PROBLEM TO SOLVE
Everything from the line with "font := Config.openFont" down to the last line of the material below must be written out exactly. Leave out all other lines.
==*==
-- ==== Sys2Proof/Machine/Reference.lean ====
section
/-! DEFINITION. The reference configuration (rule R8) with its initialisation table (rule R141). -/

namespace Sys2Proof.Machine

/-- The INIT table, index 0 to 17 (rule R141). -/
def referenceInitTable : List WireByte :=
  [(.cmd, 0xAF),
   (.cmd, 0x00), (.data, 0x10),
   (.cmd, 0x20), (.data, 0x00),
   (.cmd, 0xA8), (.data, 0x3F),
   (.cmd, 0xD3), (.data, 0x00),
   (.cmd, 0xD5), (.data, 0x80),
   (.cmd, 0xD9), (.data, 0x22),
   (.cmd, 0xDA), (.data, 0x12),
   (.cmd, 0xDB), (.data, 0x40),
   (.cmd, 0xA1)]

/-- The values of rule R8's column "reference" (log 7); the parameters it leaves OPEN are constants
with no body (logs 8 to 10). -/
def referenceConfig : Config where
  width := 128
  height := 128
  fSck := 16000000
  tRstHi := 20
  tRstLo := 200
  tRstPost := 0
  winBoundBytes := Config.openBoundBytes
  initTable := referenceInitTable
  font := Config.openFont
  csActiveLevel := 0
  dcCmdLevel := 0
  spiMode := Config.openSpiMode
  spiBitOrder := Config.openSpiBitOrder
  oobPolicy := .clip
  fbByteOrder := .little

end Sys2Proof.Machine
end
==*==
WRITTEN RESPONSE
  font := Config.openFont
  csActiveLevel := 0
  dcCmdLevel := 0
  spiMode := Config.openSpiMode
  spiBitOrder := Config.openSpiBitOrder
  oobPolicy := .clip
  fbByteOrder := .little

end Sys2Proof.Machine
end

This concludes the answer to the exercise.